Three things stand out:
1. You are in the right. Sincerity is established. The hexagram does not describe a villain — it describes a real disagreement between two parties who each hold part of the truth.
2. Stop at the middle. The traditional counsel is to halt halfway, not to press for total victory. To push through to the end is to invite ruin.
3. Seek wise counsel. The "great person" here is not a lawyer or a louder voice — it is someone who can see the situation from above the fray.
The Image: Reversed Order, Wise Beginning
The Image says: "Above, water; below, heaven — the image of Conflict. Thus in all his transactions the superior man carefully considers the beginning."

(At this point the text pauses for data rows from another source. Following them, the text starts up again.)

/-- LAUNCH_ACCEPT (R174, R175, R195): the subject launch is refused, or accepted once its place is free. -/
def execLaunchAccept (s : State) : Out :=
  let i := s.subject
  match s.launches[i]? with
  | none => .next s
  | some l =>
    if !launchTurn s i l then .next s
    else
      let t := readRecord s l
      let bs := l.record.flatMap (fun pa => t.mem.bytes pa 64)
      let r := LaunchRec.of bs
      if l.record.any (fun pa => !feAllowed t r.asid pa true false) then .next (refuseLaunch t i l 0x12)
      else if l.record.any (poisoned t) || launchRefused t l bs then .next (refuseLaunch t i l 0x43)
      else
        let resv := if r.resv = 0 then none else reservation t l.pkg r.resv r.asid
        match placeGangAt t l.pkg ((declared r.levels).headD 0) resv with
        | none => .next s
        | some bases => .next (acceptLaunch t i l r (nextGangId t t.gangs.length t.lastGang) bases)

/-! ### The end of a gang (R175, R187, R349) -/

/-- R175, R195: the completion word of a gang, or a control register in its place (R324), receives a value. -/
def storeCompletion (s : State) (g : Nat) (v : Option Word) : State :=
  let x := s.getGang g
  match x.completion with
  | none => s
  | some (pa, w) =>
    if targetAllows s (x.cores.headD 0) g x.asid pa false true then
      let r := storeHome s (pa / 64) 0
      if paReg pa = 2 then ctrlWrite s pa (v.getD w)
      else if poisoned s pa then s
      else putBytes r.1 0 pa (Bits.bytesLE 8 (v.getD w).toNat)
    else s

/-- R206: the faulted entries of a saved core that no context has taken go to the fault record, oldest first in each context. -/
def flushImage (s : State) (g : Nat) (i : CoreImage) : State :=
  let es := i.core.ring.foldr (insertEntry i.core.tseq) []
  (List.range 4).foldl (fun s n => es.foldl (fun s e =>
    if e.2.state = 3 && !e.2.taken && e.2.ctx.val = n then recordFault s g e.2.cause (4 * i.key + n) e.2.pc e.2.infoA e.2.infoB else s) s) s

/-- R206: the faulted entries of the cores of a gang that no context has taken go to the fault record; those of a gang that is switched out
stand in its save area. -/
def flushGang (s : State) (g : Nat) : State :=
  let s := (s.getGang g).saved.foldl (fun s i => flushImage s g i) s
  (s.getGang g).cores.foldl (fun s k =>
    if (s.getCore k).gang = g then (List.range 4).foldl (fun s n => flushFaults s (4 * k + n)) s else s) s

/-- The cores of a gang belong to none. Chains keep their counts until the next launch (R281). -/
def freeCores (s : State) (g : Nat) : State :=
  let cores := (s.getGang g).cores.filter (fun k => (s.getCore k).gang = g)
  let s := { s with quads := s.quads.map (fun q => (q.1, { q.2 with vsfq := q.2.vsfq.filter (fun x => !cores.contains x.1) })) }
  cores.foldl (fun s k =>
    let c := s.getCore k
    s.setCore k { c with
      gang := 0, chains := c.chains.map (fun ch => { ch with head := 0, tail := 0, piece := 0, fifo := [], run := none })
      residual := [], scoreboard := [], arrayQ := [], seq := [], ring := [], answers := []
      phase := none, buffer := [], claim := none, releasing := false, leases := [] }) s

/-- R187 step 3, R348: the stores and launches kept back are released, one step each. -/
def releaseKept (g : Nat) : Nat → State → Eng State
  | 0, s => .ok { s with launches := s.launches.map (fun l => if l.held = some g then { l with held := none } else l) }
  | n + 1, s =>
    let x := s.getGang g
    match x.kept with
    | [] => releaseKept g n s
    | k :: rest =>
      if spentOut s then .error ⟨s, 0, 0, 0, 0⟩
      else releaseKept g n { releaseStore (spend (s.setGang g { x with kept := rest })) k with cur := s.cur }

/-- The same in one step. -/
def releaseAll (s : State) (g : Nat) : State :=
  match releaseKept g (s.getGang g).kept.length { s with steps := none } with
  | .ok s => s
  | .error e => e.s

/-- The contexts of the cores that a gang has. -/
def heldBy (s : State) (g key : Nat) : Bool := (s.getCore (key / 4)).gang == g

/-- Everything of a gang that is under way is dropped. -/
def dropWork (s : State) (g : Nat) : State :=
  { dropScripts s g with
    reports := s.reports.filter (fun r => !heldBy s g r.key), halves := s.halves.filter (fun x => !heldBy s g x.1)
    accs := s.accs.filter (fun m => m.gang ≠ g), pairs := s.pairs.filter (fun p => p.2.gang ≠ g)
    colls := s.colls.filter (fun c => c.1 / 2 ^ 32 ≠ g), launches := s.launches.filter (fun l => l.held ≠ some g) }

/-- A gang's record is left with its name, its outcome and what PCNT and the fault record need. -/
def retired (x : Gang) (st : GangState) : Gang :=
  { x with st := st, queues := [], kept := [], log := [], slot0 := [], slot1 := [], slotOpen := [], slotQueues := [], saved := []
           slotReports := [], heldReports := [], ejected := [], owed := none, moved := [], openBits := [], outAt := none, inAt := none, consumed := none, completion := none }
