/-- R289: the near-memory updates on tensors of one line, when no other update of a tensor of theirs is between two of its pieces and their accesses pass: W takes fade·W − η·g (SGD), the AdamW step with its moments, or the scaled value, where RN rounds to nearest even: SGD writes RN(fade·W − RN(η·g)); SGD and AdamW count in
W's VERSION, and the completion reports one line and the NaNs. That one step makes all of it, where the agenda sets no limit, is the model's choice (log 3). -/
def Obligations.UpdateSteps : Prop :=
  ∀ (s s1 : State) (k : Nat) (ch : Fin 8) (r : Running) (w g m v : Tensor), 0 < w.count → w.count ≤ w.perLine → dw r.body 4 = 0 →
    (s.getChain k ch).piece = 0 → r.aux = [] → tensorHeld s k ch r = false → Unbroken s (engScript k ch) →
    let s0 := openScript s (engScript k ch)
    let alone (u : State) : State := { u with script := none }
    let back (u : State) : State := { u with script := some (engScript k ch, 0) }
    let ends (u : State) (x : List (Nat × List Byte)) : State := closeScript (completeCmd u k ch r 3 0 0 x) true
    let d (n : Nat) : Nat := dw r.body n
    let n := w.count
    let f := w.fmt
    let report (nans : Nat) : List (Nat × List Byte) := [(40, Bits.bytesLE 8 (1 + nans % 2 ^ 32 * 2 ^ 32)), (48, Bits.bytesLE 8 0)]
    (runningKind s k ch 0x10 = some r → updateTensors s0 k ch [8, 9] [d 2 % 4096, d 2 / 4096 % 4096] = .ok (s1, [w, g]) →
      ∀ x s2 ws s3 gs s4 s5, elemWritable (alone s1) k ch w 0 n = .ok x → elemRead x k ch w 0 n = .ok (s2, ws) → elemRead s2 k ch g 0 n = .ok (s3, gs) →
        let out := (ws.zip gs).map (fun x => sgdElem f (loF (d 3)) (hiF (d 3)) (Num.unpack f x.1) (Num.unpack f x.2))
        elemWrite s3 k ch w 0 out = .ok s4 → bumpVersion (back s4) k ch (d 2 % 4096) = .ok s5 →
        exec (.nmuSgd k ch) s = .next (ends s5 (report (countNaN f out))) ∧
        out.length = n ∧
        ∀ j, j < n →
          let eta := Num.unpack Num.f32 (d 3 % 2 ^ 32)
          let fade := Num.unpack Num.f32 (d 3 / 2 ^ 32 % 2 ^ 32)
          let wj := Num.unpack f (ws.getD j 0)
          let gj := Num.unpack f (gs.getD j 0)
          eta.isFin = true → fade.isFin = true → wj.isFin = true → gj.isFin = true →
          ∃ t, Num.rnTo f (eta.rat * gj.rat) t ∧ ((Num.unpack f t).isFin = true →
            Num.rnTo f (fade.rat * wj.rat - (Num.unpack f t).rat) (out.getD j 0))) ∧
    (runningKind s k ch 0x12 = some r → updateTensors s0 k ch [8, 9] [d 2 % 4096] = .ok (s1, [w]) →
      ∀ x s2 ws s3, elemWritable (alone s1) k ch w 0 n = .ok x → elemRead x k ch w 0 n = .ok (s2, ws) →
        let out := ws.map (fun x => (Num.packR f .rne (Num.mulV (loF (d 3)) (Num.unpack f x))).1)
        elemWrite s2 k ch w 0 out = .ok s3 → exec (.nmuScale k ch) s = .next (ends (back s3) (report (countNaN f out)))) ∧
    (runningKind s k ch 0x11 = some r →
      updateTensors s0 k ch [9] [d 2 % 4096, d 2 / 4096 % 4096, d 2 / 2 ^ 24 % 4096, d 2 / 2 ^ 36 % 4096] = .ok (s1, [w, g, m, v]) →
      ∀ pa y s2 bs y1 y2 y3 s3 ws s4 gs s5 ms s6 vs s7 s8 s9 s10, engAddr s1 k ch (r.body.getD 3 0) 64 64 .read = .ok (y, pa) →
        engLoad y k ch (r.body.getD 3 0) pa 64 = .ok (s2, bs) →
        elemWritable (alone s2) k ch w 0 n = .ok y1 → elemWritable y1 k ch m 0 n = .ok y2 → elemWritable y2 k ch v 0 n = .ok y3 →
        elemRead y3 k ch w 0 n = .ok (s3, ws) → elemRead s3 k ch g 0 n = .ok (s4, gs) → elemRead s4 k ch m 0 n = .ok (s5, ms) →
        elemRead s5 k ch v 0 n = .ok (s6, vs) →
        let par (j : Nat) : Num.Val := Num.unpack Num.f32 (Bits.ofBytesLE ((bs.drop (4 * j)).take 4))
        let u (l : List Nat) (j : Nat) : Num.Val := Num.unpack Num.f32 (l.getD j 0)
        let one (j : Nat) := adamElem (par 0) (par 1) (par 2) (par 3) (par 4) (par 5) (par 6) (par 7) (par 8) (u ws j) (u gs j) (u ms j) (u vs j)
        let new (j : Nat) : Nat × Nat × Nat := (one j).1.getD (ws.getD j 0, ms.getD j 0, vs.getD j 0)
        (∀ j, j < n → (one j).2 = false) →
        elemWrite s6 k ch w 0 ((List.range n).map (fun j => (new j).1)) = .ok s7 → elemWrite s7 k ch m 0 ((List.range n).map (fun j => (new j).2.1)) = .ok s8 →
        elemWrite s8 k ch v 0 ((List.range n).map (fun j => (new j).2.2)) = .ok s9 → bumpVersion (back s9) k ch (d 2 % 4096) = .ok s10 →
        exec (.nmuAdamw k ch) s = .next (ends s10 (report ((List.range n).countP (fun j => (one j).1.isNone)))))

When the natural hierarchy is disturbed, the only cure is prevention. The superior person's response is not to fight the conflict but to return attention to the beginning — to the moment before disagreement hardened into opposition. Most disputes have a small, early stage when a word left unspoken, a contract left unsigned, a tone left unchecked, could have prevented the whole thing. Hexagram 6 trains the eye backward toward that origin point.
When Conflict Arises: The Right Response
The practical posture this hexagram recommends is active restraint, not passivity. You are not being told to surrender; you are being told to refuse the escalation trap.
- Hold the line, not the throat. A clear position can be maintained without trying to annihilate the other side.
- Avoid the courtroom mentality. "Crossing the great water" is the metaphor for going to the limit — litigation, public war, scorched-earth tactics. The hexagram warns that even a righteous cause, pushed to extremes, will sink.
- Find the wise witness. A mediator, mentor, elder, or simply a calm friend — anyone who can reflect the situation without being invested in the outcome.
The Gift and the Shadow
Like every hexagram, Conflict carries a shadow and a gift.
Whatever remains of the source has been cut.